I love my Marcato Atlas 180. The roller is wider than on some other brands and it’s just a lovely solid machine to handle. Pasta machines not only roll your pasta but also come with attachments, which cut the pasta into tagliatelle or tagliarini for a quick and easy supper.

Dough Scraper

So humble but so useful, it really is great for cleaning a work surface after kneading pasta dough. Use one with a flexible steel blade, which are good for cutting pasta dough as well.

Ravioli Cutter

Track down a cutter with a good brass cutting wheel. They’re more expensive but they are well worth it for the sharp cutting edge. A good cutter gives you a nice clean, decorative edge and also helps to seal fillings inside pastas such as ravioli, triangoli and agnolotti del plin. The best ones I’ve come across are made by Daniel Ewart in Canada with beautiful turned-wood handles.

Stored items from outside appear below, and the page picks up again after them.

/-! ## Exchange (R149 to R153) -/

/-- Destinations of a row among `n` tasks (R150). -/
def rowDests (s : State) (x : Ctx) (cols : Cols) (n : Nat) (r : Row) : List Nat :=
  match x.g.cb x.c 0 with
  | 0 => [fld (hashKey (rowKey (x.g.keyCols x.c) r)) 63 47 * n / 2 ^ 17]
  | 1 =>
    let col := x.g.cb x.c 8
    let l := rowCol r col
    let sp := setLanes s ((x.run.binds[x.g.cn x.c 4 2]?).getD ⟨false, false, 0#72, 0, 0⟩)
    let ty := (tgetD cols col ⟨0, 0, none⟩).type
    if l = nullLane then [0]
    else [(sp.filter (fun q => decide (orderKey ty q < orderKey ty l))).length * n / (sp.length + 1)]
  | 2 => List.range n
  | _ => [0]
/-- Bytes a fragment takes in an outbox or inbox, in whole 4 KiB credits. -/
def fragBytes (x : Ctx) (rows : Nat) : Nat := alignUp (9 * x.g.cb x.c 2 * rows) 4096
/-- Rows of a fragment at most: a fragment fills one credit, unless one row is longer (DESIGN CHOICE, assumption 41). -/
def fragRows (x : Ctx) : Nat := max 1 (4096 / (9 * max 1 (x.g.cb x.c 2)))
/-- Cut a destination's rows of a batch into fragments, sub-indices from `sub` on. -/
def fragsOf (x : Ctx) (b : Batch) (dst : Nat) : Nat → Nat → List Row → List Frag
  | 0, _, _ => []
  | n + 1, sub, rows => if rows.isEmpty then [] else
      ⟨dst, ⟨b.unit, b.block, sub⟩, false, rows.take (fragRows x)⟩ :: fragsOf x b dst n (sub + 1) (rows.drop (fragRows x))
/-- The fragments of a batch, destination by destination. -/
def batchFrags (s : State) (x : Ctx) (b : Batch) (sub : Nat) : List Frag :=
  let ts := destTasks x.run x.t.pipe
  let cols := colsHere s x
  let carry := x.g.cbs x.c 24 (x.g.cb x.c 2)
  let pick := fun (r : Row) => { r with cols := r.cols.filter (fun c => carry.contains c.1) }
  ((ts.zipIdx).foldl (fun (acc : List Frag × Nat) (t, d) =>
    let rows := (b.rows.filter (fun r => (rowDests s x cols ts.length r).contains d)).map pick
    let fs := fragsOf x b t.1 rows.length acc.2 rows
    (acc.1 ++ fs, acc.2 + fs.length)) ([], sub)).1
/-- New fragments join those held: of each destination the newest stays held, being perhaps the last of its block; the others are ready
to go. -/
def holdNewest (held new : List Frag) : List Frag × List Frag :=
  new.foldl (fun (p : List Frag × List Frag) f =>
    (p.1 ++ p.2.filter (fun h => h.dst == f.dst), p.2.filter (fun h => ! (h.dst == f.dst)) ++ [f])) ([], held)
/-- The block under way has ended: what is held is the last of it for its destination. -/
def releaseHeld (s : State) (id k : Nat) : State :=
  modSt s id k (fun t => { t with outPend := t.outPend ++ t.outHold.map (fun f => { f with last := true }), outHold := [], sub := 0 })
/-- Bytes that wait at or on their way to a receiver. -/
def inboxLoad (x : Ctx) (r : Run) (p recv : Nat) : Nat :=
  sumBy (fun f => fragBytes x f.rows.length) (inFlight r p recv)
    + sumBy (fun f => fragBytes x f.2.rows.length) (((tget r.tasks recv).map (·.st.inbox)).getD [])
/-- Fragments that are ready go to the outbox and on their way, in order, while the outbox has room and the receiver credit (R152). -/
def sendReady (x : Ctx) (id k : Nat) : Nat → State → State
  | 0, s => s
  | n + 1, s =>
    match getRun s id, getTask s id k with
    | some r, some t =>
      match t.st.outPend with
      | [] => s
      | f :: rest =>
        let need := fragBytes x f.rows.length
        if sumBy (fun q => fragBytes x q.rows.length) t.st.outbox + need > x.g.cn x.c 16 4
            ∨ inboxLoad x r t.pipe f.dst + need > x.g.cn x.c 12 4 then s
        else sendReady x id k n (modSt s id k (fun t => { t with outbox := t.outbox ++ [f], outPend := rest }))
    | _, _ => s
/-- The tasks that have passed their exchange may be done. -/
def exchSettle (s : State) (id p pos : Nat) : State :=
  let s := exchMark s id p pos
  match getRun s id with
  | none => s
  | some r => (destTasks r p).foldl (fun s t => if t.2.st.flushed.contains pos then settleTask s id t.1 else s) s
/-- The splitters of a RANGE exchange. -/
def splitBind (x : Ctx) : Bind := (x.run.binds[x.g.cn x.c 4 2]?).getD ⟨false, false, 0#72, 0, 0⟩
/-- Does nothing of the block under way wait at or before the exchange? -/
def blockPassed (t : Task) (pos : Nat) : Bool := (List.range (pos + 1)).all (fun j => (tgetD t.st.inq j []).isEmpty)
/-- A batch becomes fragments; the block's last for each destination is known once nothing of the block waits before the exchange. -/
def sendBatch (s : State) (id k pos : Nat) (x : Ctx) (b : Batch) : State :=
  let newBlock := x.t.st.outHold.any (fun f => ! (f.tag.unit == b.unit && f.tag.block == b.block))
  let s := if newBlock then releaseHeld s id k else s
  let t := ((getTask s id k).getD x.t).st
  let fs := batchFrags s x b t.sub
  let (ready, held) := holdNewest t.outHold fs
  let s := modSt (popBatch s id k pos) id k (fun t => { t with outPend := t.outPend ++ ready, outHold := held, sub := t.sub + fs.length })
  let s := countClause s id k x.c b.rows.length (sumBy (fun f => f.rows.length) fs) 0 0
  let s := match getTask s id k with
    | some t => if blockPassed t pos then releaseHeld s id k else s
    | none => s
  sendReady x id k (fs.length + t.outHold.length + t.outPend.length) s
/-- EXCHANGE_SEND (R151, R152): fragments that wait for outbox space or credit go first; with none left the head batch becomes fragments. With
its input ended and nothing left to send, the sender sends END. -/
def doExchangeSend (id k pos : Nat) (s : State) : State :=
  match ctxAt s id k pos Kind.exchange with
  | none => s
  | some x =>
    if ! x.t.st.outPend.isEmpty then sendReady x id k x.t.st.outPend.length s
    else match batchAt s id k pos Kind.exchange with
      | some (s, x, b) =>
        let bd := splitBind x
        if x.g.cb x.c 0 = 1 ∧ poisonedIn s bd.addr (16 * bd.len) then failBatch s id k x b St.dataPoisoned (x.c.idx, 0, 0, 0)
        else if x.g.cb x.c 0 = 1 ∧ ¬ setOrdered (setLanes s bd) then failBatch s id k x b St.setOrder (x.c.idx, 0, 0, 0)
        else sendBatch s id k pos x b
      | none =>
        let s := feed s id k pos
        match ctxAt s id k pos Kind.exchange with
        | none => s
        | some x =>
          if x.t.st.endSent ∨ ¬ upstreamDone x.g x.t pos ∨ (headBatch x).isSome then s
          else exchSettle (modSt s id k (fun t => { t with endSent := true })) id x.t.pipe pos
/-- Whole blocks of an inbox leave an exchange that ends its pipeline. -/
def emitInbox (id k : Nat) (x : Ctx) : Nat → State → Option State
  | 0, s => some s
  | n + 1, s =>
    match (getTask s id k).bind (fun t => nextInBatch (x.g.pipe x.t.pipe).source t.st.inbox) with
    | none => some s
    | some (b, rest) => (emit (modSt s id k (fun q => { q with inbox := rest })) id k x b).bind (emitInbox id k x n)
/-- EXCHANGE_FRAGMENT_RECEIVE (R152): the oldest fragment of one sender arrives in the inbox; a block is taken into a batch when its last
fragment is there. -/
def doExchangeFragmentReceive (id k pos sender : Nat) (s : State) : State :=
  match ctxAt s id k pos Kind.exchange with
  | none => s
  | some x =>
    match (tget x.run.tasks sender).bind (fun t => t.st.outbox.find? (fun f => f.dst == k && untaken x.t.st sender f)) with
    | none => s
    | some f =>
      let s := modSt s id k (fun q => { q with inbox := q.inbox ++ [(sender, f)], marks := tset q.marks sender f.tag })
      if x.c.pos + 1 < (x.g.pipe x.t.pipe).ncl then exchSettle (exchTake s id k x) id x.t.pipe pos
      else match emitInbox id k x (x.t.st.inbox.length + 1) s with
        | none => failRun s id St.workAreaFull (x.c.idx, 0, 0, 0)
        | some s => exchSettle s id x.t.pipe pos
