-- ==== Sys2Proof/Machine/Security.lean ====
section
/-! DEFINITION. Sill, Frame images, the boot chain, Lockdown and the requests to Sill (spec/20_sill_frame_security.md, R418 to
R433). -/

namespace Sys2Proof.Machine
open Sys2Proof

/-! ## The boot flash (R419, R421, R429) -/

def slotAddr (k : Nat) : Nat := if k = 0 then 0x200000 else 0x2000000
abbrev slotSize30 : Nat := 0x1E00000
/-- One byte of the boot flash: as written, else FFH in an erased slot, else as manufacture left it. An erased byte of the NOR device
reads FFH (PRESUMED, assumption 26). -/
def flashAt (s : State) (a : Nat) : Byte :=
  match tget s.sec.flash a with
  | some b => b
  | none =>
    if s.sec.erased.any (fun k => decide (slotAddr k ≤ a) && decide (a < slotAddr k + slotSize30)) then 0xFF#8 else Config.flashByte a
def flashRead (s : State) (a n : Nat) : List Byte := (List.range n).map (fun i => flashAt s (a + i))
def flashWrite (s : State) (a : Nat) (bs : List Byte) : State :=
  { s with sec := { s.sec with flash := (bs.zipIdx).foldl (fun t p => tset t (a + p.2) p.1) s.sec.flash } }
/-- Erase a Frame slot. -/
def flashErase (s : State) (k : Nat) : State :=
  { s with sec := { s.sec with
      flash := s.sec.flash.filter (fun c => ! (decide (slotAddr k ≤ c.1) && decide (c.1 < slotAddr k + slotSize30))),
      erased := if s.sec.erased.contains k then s.sec.erased else s.sec.erased ++ [k] } }

/-- A boot pointer record (R429). -/
structure BootPtr where
  gen : Nat
  active : Nat
  try_ : Nat
  tried : Nat
  /-- the record it was read from: 0 A, 1 B -/
  rec_ : Nat
deriving DecidableEq, Repr
def readPtr (s : State) (r : Nat) : Option BootPtr :=
  let bs := flashRead s (0x1000 * r) 80
  if leAt bs 0 4 = 0x54504F42 ∧ sha384 (bs.take 32) = sub bs 32 48 then some ⟨leAt bs 4 8, leAt bs 12 1, leAt bs 13 1, leAt bs 14 1, r⟩
  else none
/-- The valid record with the higher GEN. -/
def bootPtr (s : State) : Option BootPtr :=
  match readPtr s 0, readPtr s 1 with
  | some a, some b => if a.gen < b.gen then some b else some a
  | some a, none => some a
  | none, b => b
/-- Write a change as GEN + 1 into the other record. -/
def writePtr (s : State) (p : BootPtr) : State :=
  let head := natLE 4 0x54504F42 ++ natLE 8 (p.gen + 1) ++ natLE 1 p.active ++ natLE 1 p.try_ ++ natLE 1 p.tried ++ natLE 17 0
  let s := flashWrite s (0x1000 * (1 - p.rec_)) (head ++ sha384 head)
  { s with sec := { s.sec with tryPend := p.try_ != 0xFF } }
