-- ==== Sys2Proof/Machine/Core.lean ====
section
/-! DEFINITION. The host's view of the machine. -/

def Sys2Proof.core : Host.Core := { State := Sys2Proof.Machine.State, Fault := Sys2Proof.Machine.Fault, Refusal := Sys2Proof.Machine.Refusal, step := Sys2Proof.Machine.step, reset := Sys2Proof.Machine.State.reset }
end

Garganelli or Cavarola Board

You can search for a basic board online as there are several types available and it’s good to start with a cheap one, but my favourite boards come from Dan Ewart in Canada, who carves them by hand using beautiful woods. I use his boards to make garganelli, malloreddus and capunti, but sometimes I just use a fork or the reverse of a Microplane grater instead. I guess the message is to have fun experimenting a bit before you decide to invest in equipment you may not need.

Chittara Box

I got lucky when an Instagram friend sent me a fantastic chittara box from the US, a beautiful, heavy galvanised steel model that was way better than the wooden one I had used before. Try Fantes in the US, or search online, but just know they can be a chunky item to store if you have a small kitchen, and they only make one type of pasta.

Ferretto

These elegant brass rods are used for making busiate – pasta in the shape of an old-fashioned curled telephone cord. I got mine from Dan Ewart in Canada, but you can also buy them from qb Cucina and I guess in Italy if you know where to go for them!

Nearly everything else I use is the type of equipment you have in a kitchen anyway – a good knife, plain pastry rings to cut curlugiones, maybe a piping bag to fill delicate pastas. Any large pan or saucepan will do to cook your pasta and sauces – cooks have always been inventive, and you don’t need a full baterie de cuisine to make simple pasta dishes.

Here’s some other brands I use in the kitchen. It’s always a pleasure to use good quality tools and when I replace things, I now try to get the best quality, most long-lasting items I can afford.

A Kitchenaid makes easy work of pasta dough, and there are attachments you can buy that roll and cut the pasta too.

Le Creuset, familiar for their colourful enamelled cast-iron, also make a great range of stainless-steel pans. I use one of their wide sauté pans for sauces, as there’s plenty of room to toss the pasta and sauce together in it.

Microplane graters are the best. A zester blade for zesting lemons, a fine or coarse blade for grating Parmesan – and for shaping garganelli on the reverse side.

Arcobaleno for pasta sheeters and extruders. Go big or go home: this US family-run business supply professional pasta machines for when your home-cooked pasta is in such demand that you need to go commercial!